#### INPUT DATA

/-- XFER: both descriptors are read and checked; the command is divided into segment tiles (R128, R129). -/
def Dev.doXfer (d : Dev) (now : Nat) (h : Head) : Dev :=
  let x := h.f.slot
  let a := h.ctx.ast
  let bad := fun (off f : Nat) => d.failCheck now h 0x0111 [off, f]
  if !xClean x || tOff x % 64 != 0 || xDst x % 64 != 0 || (d.coresIn a (xDpMask x)).isEmpty then bad (tOff x) 0
  else match d.nameObj a (tObj x), Tbl.find d.hif.objs (tObj x) with
    | .fine, some b | .refused .retiring _ _, some b =>
      if b.size < tOff x + 64 then bad (tOff x) 0
      else if b.size < xDst x + 64 then bad (xDst x) 0
      else
        let t := d.headTags h
        (match d.peekBytes t (b.va + tOff x) 64, d.peekBytes t (b.va + xDst x) 64 with
         | .inl (c, va), _ | _, .inl (c, va) => d.admitFault now h c va
         | .inr l1, .inr l2 =>
           match d.xferDesc a b (tOff x) 0 false (BitVec.ofNat 512 (ofBytes l1)),
               d.xferDesc a b (xDst x) (xMode x) true (BitVec.ofNat 512 (ofBytes l2)) with
           | .inl f, _ => bad (tOff x) f
           | _, .inl f => bad (xDst x) f
           | .inr src, .inr dst =>
             if src.total ≠ dst.total then bad (xDst x) 0x04
             else
               d.named now h (firstNamed [d.nameCompletion a x, d.nameObj a (tObj x)]) <|
                 let z := src.total
                 let m := d.workCmd now h (ceilDiv z segBytes) (16000 * 64) (ceilDiv (z * 12) 100)
                 let m := { m with
                   objs := [tObj x], segs := some { src := src, dst := dst, lo := 0, hi := z, mode := xMode x } }
                 d.admitWork now h m fun d => d.chooseBound now m)
    | n, _ => d.named now h (firstNamed [d.nameCompletion a x, n]) d

/-- An XFER with MODE 1, or with any other; a reserved MODE goes to the store row, whose checks refuse it. -/
def xferIs (add : Bool) (x : Line) : Bool := hOp x == 2 && (xMode x == 1) == add

/-- XFER_STORE. -/
def execXferStore (q : Nat) (s : State) := s.run fun now d => d.takeHead now q (xferIs false) fun d h => d.doXfer now h
/-- XFER_ADD. -/
def execXferAdd (q : Nat) (s : State) := s.run fun now d => d.takeHead now q (xferIs true) fun d h => d.doXfer now h

/-! ### SWEEP -/

/-- Die pairs of an asterism's cores and channels under the current epoch. -/
def Dev.spanPairs (d : Dev) (a : Nat) : List Nat :=
  ((d.coresOf a).map coreDp ++ (d.chansOf a).map fun l => stackDp (chanStack l)).dedup

/-- The number of the first check of Table 7-3 that fails. -/
def Dev.sweepCheck (d : Dev) (a : Nat) (x : Line) : Option Nat :=
  if !wClean x then some 1
  else if wList x % 8 ≠ 0 ∨ wQaddr x % 64 ≠ 0 ∨ wDest x % 64 ≠ 0 ∨ wLen x < wFirst x then some 2
  else if 65536 < wEntries x * wPitch x then some 3
  else if 131072 < wEntries x * (16 + 4 * wD x) then some 4
  else if wMerge x ∧ 2 < (d.spanPairs a).length then some 5
  else if wSlice x ∧ ((d.curMap a).map (·.slices.length)).getD 0 * sliceBytes < wDest x + 64 + 32 * wRsz x then some 6
  else none

/-- A stack's part of a sweep before its first grant. -/
def SweepPart.init (s : Nat) : SweepPart where
  stack := s
  active := false
  queue := []
  aside := []
  stream := []
  staging := []
  rows := []
  blocks := 0
  poolBlk := 0
  faults := 0
  maxSent := false
  gotMm := false

/-- The job handed to the distributor. -/
def Dev.sweepJob (d : Dev) (h : Head) (id : Nat) : SweepJob where
  cmd := id
  tags := d.headTags h
  home := d.hd h
  slot := h.f.slot
  query := []
  queried := false
  head := 0
  blk := wLo h.f.slot
  phase := .granting
  parts := (d.stacksOf h.ctx.ast).map SweepPart.init
  mm := []
  merged := []
  sums := []
  split := false
  stallTicks := 0
  voided := false

/-- SWEEP: checked, admitted or refused, and handed to the distributor (R213 to R215). -/
def Dev.doSweep (d : Dev) (now : Nat) (h : Head) : Dev :=
  let x := h.f.slot
  let a := h.ctx.ast
  match d.sweepCheck a x with
  | some n => d.failCheck now h 0x0120 [n]
  | none =>
    d.named now h (d.nameCompletion a x) <|
      let ss := d.stacksOf a
      let m := d.workCmd now h 0 0 (250 * 16 * wMaxBlk x * ss.length)
      let w := sweepWork x h.ctx.infl (d.rate a m.cls)
      let m := { m with resv := { m.resv with sweep := ss.map fun s => (s, w), blocks := 16 * wMaxBlk x } }
      let id := d.hif.nextCmd
      let job := d.sweepJob h id
      let d := d.admitWork now h m fun d => d.sweepBound now m
      if (Tbl.find d.hif.cmds id).isSome then { d with sweeps := Tbl.put d.sweeps id job } else d

/-- SWEEP. -/
def execSweep (q : Nat) (s : State) := s.run fun now d => d.takeHead now q (opIs 0x03) fun d h => d.doSweep now h

/-- A sweep job is dropped with everything it has outstanding (R227): its requests, notes, counted entries and leave. -/
def Dev.dropSweep (d : Dev) (job : Nat) : Dev :=
  let mine := fun (r : Req) => match r.who with | .sweep j _ => j == job | _ => false
  let noteOf := fun (n : Note) => match n with
    | .maxima j _ | .mm j _ | .merge j _ => j == job
    | _ => false
  let d := d.onNet fun n => { n with
    reqs := n.reqs.filter fun r => !mine r
    resps := n.resps.filter fun r => !mine r.req
    notes := n.notes.filter fun x => !noteOf x
    faults := n.faults.map fun f => match f.req with
      | some r => if mine r then { f with req := none } else f
      | none => f
    merges := Tbl.mapV (fun _ l => l.filter (· != job)) n.merges
    mergeWait := Tbl.mapV (fun _ l => l.filter (· != job)) n.mergeWait }
  let took := ((Tbl.find d.sweeps job).map fun j => (j.parts.filter (·.active)).map (·.stack)).getD []
  let d := { d with
    sweeps := Tbl.del d.sweeps job
    stk := Tbl.mapV (fun _ (t : Stack) => { t with
      walks := t.walks.filter fun w => !mine w.req
      biWait := t.biWait.filter fun r => !mine r
      pend := Tbl.mapV (fun _ p => { p with waiting := p.waiting.filter fun r => !mine r }) t.pend }) d.stk
    cxl := { d.cxl with pool := d.cxl.pool.filter fun p => match p.why with | .stream j _ _ _ => j != job | _ => true } }
  let idle := took.filter fun s => !(d.sweeps.any fun e => e.2.parts.any fun p => p.active && p.stack == s)
  let d := idle.foldl (fun d s => d.dropSweepLeave s) d
  { d with pwr := { d.pwr with
    reqs := d.pwr.reqs.filter fun r => match r.why with | .sweep j _ => j != job | _ => true } }

/-- A sweep ends without completing: its destination, as far as its records would reach, holds undefined bytes, and its job
is dropped (R218, R227, R378). -/
def Dev.endSweep (d : Dev) (job : Nat) : Dev :=
  match Tbl.find d.sweeps job with
  | none => d.dropSweep job
  | some j => (d.spoilAll { j.tags with epoch := d.epochAt j.home }
      [⟨(wSlice j.slot).toNat, wDest j.slot, 64 + max 1 j.parts.length * wRsz j.slot⟩]).dropSweep job

/-! ### SIGNAL and RELEASE (R320, R323, R325) -/

/-- A command that takes effect once every earlier command of its queue is over. -/
def Dev.doOrdered (d : Dev) (now : Nat) (h : Head) : Dev :=
  let a := h.ctx.ast
  d.named now h (firstNamed [d.nameCompletion a h.f.slot, d.nameEvent a (fld h.f.slot 0x10 0 20)])
    (d.accept h { d.newCmd now h with phase := .ordered }).1

/-- A SIGNAL with a given OP. -/
def signalIs (op : Nat) (x : Line) : Bool := hOp x == 4 && fld x 0x10 20 2 == op

/-- SIGNAL_SET. -/
def execSignalSet (q : Nat) (s : State) := s.run fun now d => d.takeHead now q (signalIs 0) fun d h => d.doOrdered now h
/-- SIGNAL_ADD. -/
def execSignalAdd (q : Nat) (s : State) := s.run fun now d => d.takeHead now q (signalIs 1) fun d h => d.doOrdered now h
/-- SIGNAL_MAX. -/
def execSignalMax (q : Nat) (s : State) := s.run fun now d => d.takeHead now q (signalIs 2) fun d h => d.doOrdered now h
/-- RELEASE. -/
def execRelease (q : Nat) (s : State) := s.run fun now d => d.takeHead now q (opIs 0x07) fun d h => d.doOrdered now h

/-! ### WAIT (R324) -/

/-- Does a WAIT's condition hold, or is ABANDONED set? -/
def waitHolds (x : Line) (v : Event) : Bool :=
  v.abandoned || (if fld x 0x10 20 2 = 0 then decide (fld x 0x18 0 63 ≤ v.value) else v.value == fld x 0x18 0 63)

/-- When a parked command times out; 0 for never. -/
def parkTimeout (now : Nat) (x : Line) : Nat := if fld x 0x14 0 32 = 0 then 0 else now + fld x 0x14 0 32 * 1000

/-- WAIT completes, or parks on its event. -/
def Dev.doWait (d : Dev) (now : Nat) (h : Head) : Dev :=
  let x := h.f.slot
  let a := h.ctx.ast
  let e := fld x 0x10 0 20
  d.named now h (firstNamed [d.nameCompletion a x, d.nameEvent a e]) <|
    match Tbl.find d.hif.events e with
    | none => d
    | some v =>
      if v.sem then d.failCheck now h 0x0607 [e, 5]
      else
        let m := d.newCmd now h
        if waitHolds x v then d.acceptDone now h { m with abandoned := v.abandoned } .completed
        else ((d.accept h { m with phase := .parked, timeoutAt := parkTimeout now x }).1).onEvent e fun v =>
          { v with waiters := v.waiters + 1 }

########

EXERCISE PROMPT: The response must repeat exactly the lines from the top of the material through the line containing "d.xferDesc a b (xDst", both included, with no other output.

EXERCISE OUTPUT:
/-- XFER: both descriptors are read and checked; the command is divided into segment tiles (R128, R129). -/
def Dev.doXfer (d : Dev) (now : Nat) (h : Head) : Dev :=
  let x := h.f.slot
  let a := h.ctx.ast
  let bad := fun (off f : Nat) => d.failCheck now h 0x0111 [off, f]
  if !xClean x || tOff x % 64 != 0 || xDst x % 64 != 0 || (d.coresIn a (xDpMask x)).isEmpty then bad (tOff x) 0
  else match d.nameObj a (tObj x), Tbl.find d.hif.objs (tObj x) with
    | .fine, some b | .refused .retiring _ _, some b =>
      if b.size < tOff x + 64 then bad (tOff x) 0
      else if b.size < xDst x + 64 then bad (xDst x) 0
      else
        let t := d.headTags h
        (match d.peekBytes t (b.va + tOff x) 64, d.peekBytes t (b.va + xDst x) 64 with
         | .inl (c, va), _ | _, .inl (c, va) => d.admitFault now h c va
         | .inr l1, .inr l2 =>
           match d.xferDesc a b (tOff x) 0 false (BitVec.ofNat 512 (ofBytes l1)),
               d.xferDesc a b (xDst x) (xMode x) true (BitVec.ofNat 512 (ofBytes l2)) with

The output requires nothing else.